Task requirements => Copy out each line of the data that includes the string "outAll".

Input data =>
theorem execCcconsWrite_law (hQ : Law P Q) (hP : Has P [.grp 65]) {m : Nat} {v : Word} {s : State}   (h0 : Q s) :
    outAll Q (execCcconsWrite m v s) := by
  unfold execCcconsWrite
  repeat' first
    | with_reducible assumption
    | ((with_reducible refine boolGoal ?_); exact rfl)
    | ((with_reducible refine hP.one _ ?_); exact rfl)
    | with_reducible refine byHost_law hQ (hP.sub rfl) (fun _ _ => ?_) ?_
    | with_reducible refine writeCons_law hQ (hP.sub rfl) hP ?_ ?_ 
    | with_reducible refine outOk ?_
    | with_reducible exact outFault
    | with_reducible refine outWithin ?_
    | with_reducible refine iteOut ?_ ?_
    | ((try lift_lets); (with_reducible intro x); (try clear_value x))

theorem execHlconsWrite_law (hQ : Law P Q) (hP : Has P [.grp 65]) {m : Nat} {v : Word} {s : State}   (h0 : Q s) :
    outAll Q (execHlconsWrite m v s) := by
  unfold execHlconsWrite
  repeat' first
    | with_reducible assumption
    | ((with_reducible refine boolGoal ?_); exact rfl)
    | ((with_reducible refine hP.one _ ?_); exact rfl)
    | with_reducible refine byHost_law hQ (hP.sub rfl) (fun _ _ => ?_) ?_
    | with_reducible refine writeCons_law hQ (hP.sub rfl) hP ?_ ?_ 
    | with_reducible refine outOk ?_
    | with_reducible exact outFault
    | with_reducible refine outWithin ?_
    | with_reducible refine iteOut ?_ ?_
    | ((try lift_lets); (with_reducible intro x); (try clear_value x))

theorem execMenWrite_law (hQ : Law P Q) (hP : Has P [.grp 64, .grp 65, .hif, .mem, .poison]) {m : Nat} {v : Word} {s : State}   (h0 : Q s) :
    outAll Q (execMenWrite m v s) := by
  unfold execMenWrite
  repeat' first
    | with_reducible assumption
    | ((with_reducible refine boolGoal ?_); exact rfl)
    | ((with_reducible refine hP.one _ ?_); exact rfl)
    | with_reducible refine byHost_law hQ (hP.sub rfl) (fun _ _ => ?_) ?_
    | with_reducible refine writeMen_law hQ (hP.sub rfl) ?_
    | with_reducible refine outOk ?_
    | with_reducible exact outFault
    | with_reducible refine outWithin ?_
    | with_reducible refine iteOut ?_ ?_

theorem execBar0RegWrite_law (hQ : Law P Q) (hP : Has P [.grp 64, .grp 65, .hif, .mem, .poison]) {off : Nat} {m : Nat} {v : Word} {s : State}   (h0 : Q s) :
    outAll Q (execBar0RegWrite off m v s) := by
  unfold execBar0RegWrite
  repeat' first
    | with_reducible assumption
    | ((with_reducible refine boolGoal ?_); exact rfl)
    | ((with_reducible refine hP.one _ ?_); exact rfl)
    | with_reducible refine byHost_law hQ (hP.sub rfl) (fun _ _ => ?_) ?_
    | with_reducible refine writeBar0_law hQ (hP.sub rfl) ?_
    | with_reducible refine outOk ?_
    | with_reducible exact outFault
    | with_reducible refine outWithin ?_
    | with_reducible refine iteOut ?_ ?_
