-- ==== Sys2Proof/Laws/Dependability.lean ====
section
/-!
SUPPORT. What each function of Machine/Dependability.lean can change: every law of the parts it names survives it.
-/
namespace Sys2Proof.Machine

variable {P : Part → Prop} {Q : State → Prop}

theorem setDep_law (hQ : Law P Q) (hP : Has P [.dep]) {s : State} {e : DepState}   (h0 : Q s) :
    Q (State.setDep s e) := by
  unfold State.setDep
  repeat' first
    | with_reducible assumption
    | ((with_reducible refine boolGoal ?_); exact rfl)
    | ((with_reducible refine hP.one _ ?_); exact rfl)
    | ((try lift_lets); (with_reducible intro y); (have hy : Q y := ?_); clear_value y; rotate_left; subst y)
    | ((try lift_lets); (with_reducible intro x); (try clear_value x))
    | with_reducible refine hQ.dep ?_ ?_

theorem showPend_law (hQ : Law P Q) (hP : Has P [.grp 22]) {s : State}   (h0 : Q s) :
    Q (showPend s) := by
  unfold showPend
  repeat' first
    | with_reducible assumption
    | ((with_reducible refine boolGoal ?_); exact rfl)
    | ((with_reducible refine hP.one _ ?_); exact rfl)
    | with_reducible refine hQ.wr hP ?_ ?_
    | ((try lift_lets); (with_reducible intro x); (try clear_value x))

theorem setPend_law (hQ : Law P Q) (hP : Has P [.grp 22, .dep, .tokens]) {b : Bool} {s : State}   (h0 : Q s) :
    Q (setPend b s) := by
  unfold setPend
  repeat' first
    | with_reducible assumption
    | ((with_reducible refine boolGoal ?_); exact rfl)
    | ((with_reducible refine hP.one _ ?_); exact rfl)
    | with_reducible refine showPend_law hQ (hP.sub rfl) ?_
    | with_reducible refine setDep_law hQ (hP.sub rfl) ?_
    | with_reducible refine emit_law hQ (hP.sub rfl) ?_
    | with_reducible refine Law.ite ?_ ?_
    | ((try lift_lets); (with_reducible intro y); (have hy : Q y := ?_); clear_value y; rotate_left; subst y)
    | ((try lift_lets); (with_reducible intro y); (have hy : Q y.1 := ?_); clear_value y; rotate_left; subst y)
    | ((try lift_lets); (with_reducible intro x); (try clear_value x))
    | split

theorem showDue_law (hQ : Law P Q) (hP : Has P [.grp 22, .tokens]) {s : State}   (h0 : Q s) :
    Q (showDue s) := by
  unfold showDue
  repeat' first
    | with_reducible assumption
    | ((with_reducible refine boolGoal ?_); exact rfl)
    | ((with_reducible refine hP.one _ ?_); exact rfl)
    | ((with_reducible refine hQ.wrAll hP ?_ ?_); simp only [List.all]; exact rfl)
    | with_reducible refine hQ.sat hP ?_ ?_
    | with_reducible refine emit_law hQ (hP.sub rfl) ?_
    | with_reducible refine Law.ite ?_ ?_
    | with_reducible refine optAll.getD ?_ ?_
    | ((try lift_lets); (with_reducible intro y); (have hy : Q y := ?_); clear_value y; rotate_left; subst y)
    | ((try lift_lets); (with_reducible intro y); (have hy : Q y.1 := ?_); clear_value y; rotate_left; subst y)
    | ((try lift_lets); (with_reducible intro x); (try clear_value x))
    | split

theorem showMean_law (hQ : Law P Q) (hP : Has P [.grp 22]) {s : State}   (h0 : Q s) :
    Q (showMean s) := by
  unfold showMean
  repeat' first
    | with_reducible assumption
    | ((with_reducible refine boolGoal ?_); exact rfl)
    | ((with_reducible refine hP.one _ ?_); exact rfl)
    | with_reducible refine hQ.wrI hP ?_ ?_
    | with_reducible refine Law.ite ?_ ?_
    | ((try lift_lets); (with_reducible intro y); (have hy : Q y := ?_); clear_value y; rotate_left; subst y)
    | ((try lift_lets); (with_reducible intro y); (have hy : Q y.2 := ?_); clear_value y; rotate_left; subst y)
    | ((try lift_lets); (with_reducible intro y); (have hy : Q y.1 := ?_); clear_value y; rotate_left; subst y)
    | ((try lift_lets); (with_reducible intro x); (try clear_value x))
    | split
    | dsimp only

theorem readTemps_law (hQ : Law P Q) (hP : Has P [.all .sensor, .grp 22, .tokens]) {ts : List Int} {s : State}   (h0 : Q s) :
    Q (readTemps ts s) := by
  unfold readTemps
  repeat' first
    | with_reducible assumption
    | ((with_reducible refine boolGoal ?_); exact rfl)
    | ((with_reducible refine hP.inst ?_); exact rfl)
    | ((with_reducible refine hP.one _ ?_); exact rfl)
    | with_reducible refine showDue_law hQ (hP.sub rfl) ?_
    | with_reducible refine showMean_law hQ (hP.sub rfl) ?_
    | with_reducible refine hQ.wrI hP ?_ ?_
    | with_reducible refine Law.foldl (fun _ _ _ => ?_) ?_
    | with_reducible refine Law.foldlBy Prod.snd (fun _ _ _ => ?_) ?_
    | with_reducible refine Law.foldlBy Prod.fst (fun _ _ _ => ?_) ?_
    | ((try lift_lets); (with_reducible intro x); (try clear_value x))
    | dsimp only

theorem metTarget_law (hQ : Law P Q) (hP : Has P [.dep, .seq]) {t : Nat} {s : State}   (h0 : Q s) :
    Q (metTarget t s) := by
  unfold metTarget
  repeat' first
    | with_reducible assumption
    | ((with_reducible refine boolGoal ?_); exact rfl)
    | ((with_reducible refine hP.one _ ?_); exact rfl)
    | with_reducible refine setDep_law hQ (hP.sub rfl) ?_
    | with_reducible refine optAll.map (fun _ => ?_)
    | ((try lift_lets); (with_reducible intro y); (have hy : Q y := ?_); clear_value y; rotate_left; subst y)
    | ((try lift_lets); (with_reducible intro y); (have hy : Q y.1 := ?_); clear_value y; rotate_left; subst y)
    | ((try lift_lets); (with_reducible intro x); (try clear_value x))
    | with_reducible refine hQ.seq ?_ ?_

theorem calFinish_law (hQ : Law P Q) (hP : Has P [.grp 22, .grp 64, .tokens]) {t : Nat} {res : Nat} {q : Nat} {s : State} (hi0 : P (.one .target t))  (h0 : Q s) :
    Q (calFinish t res q s) := by
  unfold calFinish
  repeat' first
    | with_reducible assumption
    | ((with_reducible refine boolGoal ?_); exact rfl)
    | ((with_reducible refine hP.one _ ?_); exact rfl)
    | ((with_reducible refine hQ.wrAt hP hi0 ?_ ?_); exact rfl)
    | with_reducible refine hQ.wr hP ?_ ?_
    | ((with_reducible refine hQ.wrAllAt hP hi0 ?_ ?_); simp only [List.all]; exact rfl)
    | ((with_reducible refine hQ.wrAll hP ?_ ?_); simp only [List.all]; exact rfl)
    | ((with_reducible refine hQ.satAt hP hi0 ?_ ?_); exact rfl)
    | with_reducible refine hQ.sat hP ?_ ?_
    | with_reducible refine showDue_law hQ (hP.sub rfl) ?_
    | with_reducible refine emit_law hQ (hP.sub rfl) ?_
    | with_reducible refine evt_law hQ (hP.sub rfl) ?_
    | with_reducible refine Law.ite ?_ ?_
    | ((try lift_lets); (with_reducible intro y); (have hy : Q y := ?_); clear_value y; rotate_left; subst y)
    | ((try lift_lets); (with_reducible intro y); (have hy : Q y.1 := ?_); clear_value y; rotate_left; subst y)
    | ((try lift_lets); (with_reducible intro x); (try clear_value x))
    | split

Response to this task =>
    outAll Q (execCcconsWrite m v s) := by
    outAll Q (execHlconsWrite m v s) := by
    outAll Q (execMenWrite m v s) := by
    outAll Q (execBar0RegWrite off m v s) := by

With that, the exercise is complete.